• [Dataset entries]
========

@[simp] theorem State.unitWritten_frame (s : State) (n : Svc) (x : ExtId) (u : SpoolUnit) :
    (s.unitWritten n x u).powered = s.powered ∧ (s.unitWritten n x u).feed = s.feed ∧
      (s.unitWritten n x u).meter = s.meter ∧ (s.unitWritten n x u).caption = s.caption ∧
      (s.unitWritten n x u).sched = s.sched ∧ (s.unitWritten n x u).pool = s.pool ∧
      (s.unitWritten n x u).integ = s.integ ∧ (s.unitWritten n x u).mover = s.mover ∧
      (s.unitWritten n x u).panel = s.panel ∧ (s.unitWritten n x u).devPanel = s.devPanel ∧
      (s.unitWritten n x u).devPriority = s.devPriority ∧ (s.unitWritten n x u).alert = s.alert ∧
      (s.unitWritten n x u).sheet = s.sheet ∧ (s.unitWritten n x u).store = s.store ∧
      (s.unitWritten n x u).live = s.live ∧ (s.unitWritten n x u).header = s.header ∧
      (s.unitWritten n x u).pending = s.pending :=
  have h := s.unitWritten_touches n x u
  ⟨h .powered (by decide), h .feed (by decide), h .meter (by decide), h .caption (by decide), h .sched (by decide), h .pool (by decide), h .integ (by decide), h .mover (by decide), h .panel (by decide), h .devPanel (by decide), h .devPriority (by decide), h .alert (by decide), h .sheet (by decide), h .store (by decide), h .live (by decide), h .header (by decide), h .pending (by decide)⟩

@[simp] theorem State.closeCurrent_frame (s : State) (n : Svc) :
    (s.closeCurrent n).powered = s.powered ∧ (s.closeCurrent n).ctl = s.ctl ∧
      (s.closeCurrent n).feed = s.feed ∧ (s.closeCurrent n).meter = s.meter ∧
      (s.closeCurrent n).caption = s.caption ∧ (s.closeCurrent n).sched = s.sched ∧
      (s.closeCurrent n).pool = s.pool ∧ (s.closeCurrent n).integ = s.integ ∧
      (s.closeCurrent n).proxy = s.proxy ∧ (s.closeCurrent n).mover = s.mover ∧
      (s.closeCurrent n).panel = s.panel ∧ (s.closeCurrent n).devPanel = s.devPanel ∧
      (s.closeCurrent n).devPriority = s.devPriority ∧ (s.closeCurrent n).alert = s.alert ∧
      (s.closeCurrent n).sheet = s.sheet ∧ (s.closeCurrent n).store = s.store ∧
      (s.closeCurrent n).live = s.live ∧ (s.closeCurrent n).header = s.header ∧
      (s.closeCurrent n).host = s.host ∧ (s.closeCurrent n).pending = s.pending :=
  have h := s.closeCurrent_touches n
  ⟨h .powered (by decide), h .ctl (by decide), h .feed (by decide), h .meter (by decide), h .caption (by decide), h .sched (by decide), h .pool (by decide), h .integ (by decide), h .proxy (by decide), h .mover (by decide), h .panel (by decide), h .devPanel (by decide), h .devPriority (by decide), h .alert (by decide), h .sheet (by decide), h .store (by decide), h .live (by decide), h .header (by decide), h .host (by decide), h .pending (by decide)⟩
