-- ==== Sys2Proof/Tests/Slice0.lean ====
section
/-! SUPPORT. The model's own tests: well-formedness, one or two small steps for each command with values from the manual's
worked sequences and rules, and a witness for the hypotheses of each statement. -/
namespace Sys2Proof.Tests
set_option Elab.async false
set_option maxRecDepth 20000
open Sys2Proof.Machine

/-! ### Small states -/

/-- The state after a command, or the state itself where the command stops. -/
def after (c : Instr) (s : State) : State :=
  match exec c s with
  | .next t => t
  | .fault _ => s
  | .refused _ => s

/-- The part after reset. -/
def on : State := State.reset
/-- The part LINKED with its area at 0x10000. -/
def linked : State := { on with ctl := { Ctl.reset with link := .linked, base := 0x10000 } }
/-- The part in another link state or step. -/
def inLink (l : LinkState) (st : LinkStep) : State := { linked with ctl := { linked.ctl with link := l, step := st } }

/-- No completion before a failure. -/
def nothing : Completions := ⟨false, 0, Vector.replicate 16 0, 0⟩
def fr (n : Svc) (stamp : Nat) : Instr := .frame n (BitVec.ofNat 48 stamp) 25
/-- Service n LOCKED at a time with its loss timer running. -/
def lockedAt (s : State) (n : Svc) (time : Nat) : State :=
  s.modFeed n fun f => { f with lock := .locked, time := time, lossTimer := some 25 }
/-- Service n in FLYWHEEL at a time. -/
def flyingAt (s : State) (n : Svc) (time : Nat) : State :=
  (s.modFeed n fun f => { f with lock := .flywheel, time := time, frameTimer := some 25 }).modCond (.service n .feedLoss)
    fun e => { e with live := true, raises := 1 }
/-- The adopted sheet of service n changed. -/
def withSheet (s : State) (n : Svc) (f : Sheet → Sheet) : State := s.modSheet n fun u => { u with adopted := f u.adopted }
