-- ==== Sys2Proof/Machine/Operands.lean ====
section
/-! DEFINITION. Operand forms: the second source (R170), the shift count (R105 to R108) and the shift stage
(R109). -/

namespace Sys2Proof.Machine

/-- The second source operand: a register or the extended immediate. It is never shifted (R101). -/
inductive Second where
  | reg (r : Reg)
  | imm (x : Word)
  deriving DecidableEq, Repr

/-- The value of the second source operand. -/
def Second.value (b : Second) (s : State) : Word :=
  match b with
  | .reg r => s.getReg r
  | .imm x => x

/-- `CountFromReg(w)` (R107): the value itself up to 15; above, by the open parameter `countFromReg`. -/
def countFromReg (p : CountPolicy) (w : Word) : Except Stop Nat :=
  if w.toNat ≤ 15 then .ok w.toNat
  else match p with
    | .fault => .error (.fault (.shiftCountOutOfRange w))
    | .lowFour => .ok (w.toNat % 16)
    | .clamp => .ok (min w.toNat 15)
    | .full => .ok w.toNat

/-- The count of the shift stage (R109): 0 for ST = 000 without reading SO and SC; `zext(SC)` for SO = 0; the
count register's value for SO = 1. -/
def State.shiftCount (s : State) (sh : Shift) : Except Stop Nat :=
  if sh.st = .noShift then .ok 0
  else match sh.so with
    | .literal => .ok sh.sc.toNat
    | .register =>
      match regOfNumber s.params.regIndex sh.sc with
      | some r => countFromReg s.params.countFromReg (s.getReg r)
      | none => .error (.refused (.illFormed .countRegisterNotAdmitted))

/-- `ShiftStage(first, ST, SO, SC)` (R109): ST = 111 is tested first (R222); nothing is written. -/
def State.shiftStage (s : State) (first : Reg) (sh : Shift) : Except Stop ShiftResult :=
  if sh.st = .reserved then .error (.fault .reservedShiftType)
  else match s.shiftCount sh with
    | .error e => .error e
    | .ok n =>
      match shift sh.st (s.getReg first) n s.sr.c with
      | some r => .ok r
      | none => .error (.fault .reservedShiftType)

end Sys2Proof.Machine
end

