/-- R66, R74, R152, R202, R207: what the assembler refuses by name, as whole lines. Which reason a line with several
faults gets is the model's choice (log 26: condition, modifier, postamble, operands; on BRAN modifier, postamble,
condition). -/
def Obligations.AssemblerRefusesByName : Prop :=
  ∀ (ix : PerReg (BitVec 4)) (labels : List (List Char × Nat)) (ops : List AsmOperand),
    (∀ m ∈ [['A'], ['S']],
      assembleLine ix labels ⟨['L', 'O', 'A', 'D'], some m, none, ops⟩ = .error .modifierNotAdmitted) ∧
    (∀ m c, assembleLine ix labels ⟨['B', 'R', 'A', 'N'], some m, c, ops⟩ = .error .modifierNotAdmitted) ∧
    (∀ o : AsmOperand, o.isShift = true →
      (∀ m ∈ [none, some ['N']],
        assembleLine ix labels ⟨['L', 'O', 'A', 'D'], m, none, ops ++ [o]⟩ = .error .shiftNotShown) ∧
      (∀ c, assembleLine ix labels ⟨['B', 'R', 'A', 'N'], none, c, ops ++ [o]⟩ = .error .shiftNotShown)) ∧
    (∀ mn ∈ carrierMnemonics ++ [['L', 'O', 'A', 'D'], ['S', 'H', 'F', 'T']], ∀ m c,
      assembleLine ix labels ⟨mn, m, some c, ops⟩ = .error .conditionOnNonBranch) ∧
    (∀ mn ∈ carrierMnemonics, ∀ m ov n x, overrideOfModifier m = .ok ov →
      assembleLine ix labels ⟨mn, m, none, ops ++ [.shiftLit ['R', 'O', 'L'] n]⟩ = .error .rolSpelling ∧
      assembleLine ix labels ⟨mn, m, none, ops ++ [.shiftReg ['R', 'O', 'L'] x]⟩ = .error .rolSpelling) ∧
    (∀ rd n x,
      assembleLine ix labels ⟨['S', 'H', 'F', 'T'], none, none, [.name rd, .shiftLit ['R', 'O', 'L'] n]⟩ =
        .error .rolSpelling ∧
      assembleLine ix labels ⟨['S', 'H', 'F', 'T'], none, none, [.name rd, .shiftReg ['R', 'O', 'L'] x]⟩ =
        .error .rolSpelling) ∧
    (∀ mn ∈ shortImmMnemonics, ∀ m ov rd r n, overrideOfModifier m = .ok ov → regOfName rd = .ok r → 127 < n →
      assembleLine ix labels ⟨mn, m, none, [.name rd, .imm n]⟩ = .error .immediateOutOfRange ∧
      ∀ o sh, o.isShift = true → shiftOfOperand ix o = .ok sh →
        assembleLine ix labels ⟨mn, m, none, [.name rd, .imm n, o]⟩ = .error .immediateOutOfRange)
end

========

• [Exercise goal] Retype the entries above exactly, but only from the line containing "def after (c" through the line containing "def inLink (l", both included.

• [Response to this task]
def after (c : Instr) (s : State) : State :=
  match exec c s with
  | .next t => t
  | .fault _ => s
  | .refused _ => s

/-- The part after reset. -/
def on : State := State.reset
/-- The part LINKED with its area at 0x10000. -/
def linked : State := { on with ctl := { Ctl.reset with link := .linked, base := 0x10000 } }
/-- The part in another link state or step. -/
def inLink (l : LinkState) (st : LinkStep) : State := { linked with ctl := { linked.ctl with link := l, step := st } }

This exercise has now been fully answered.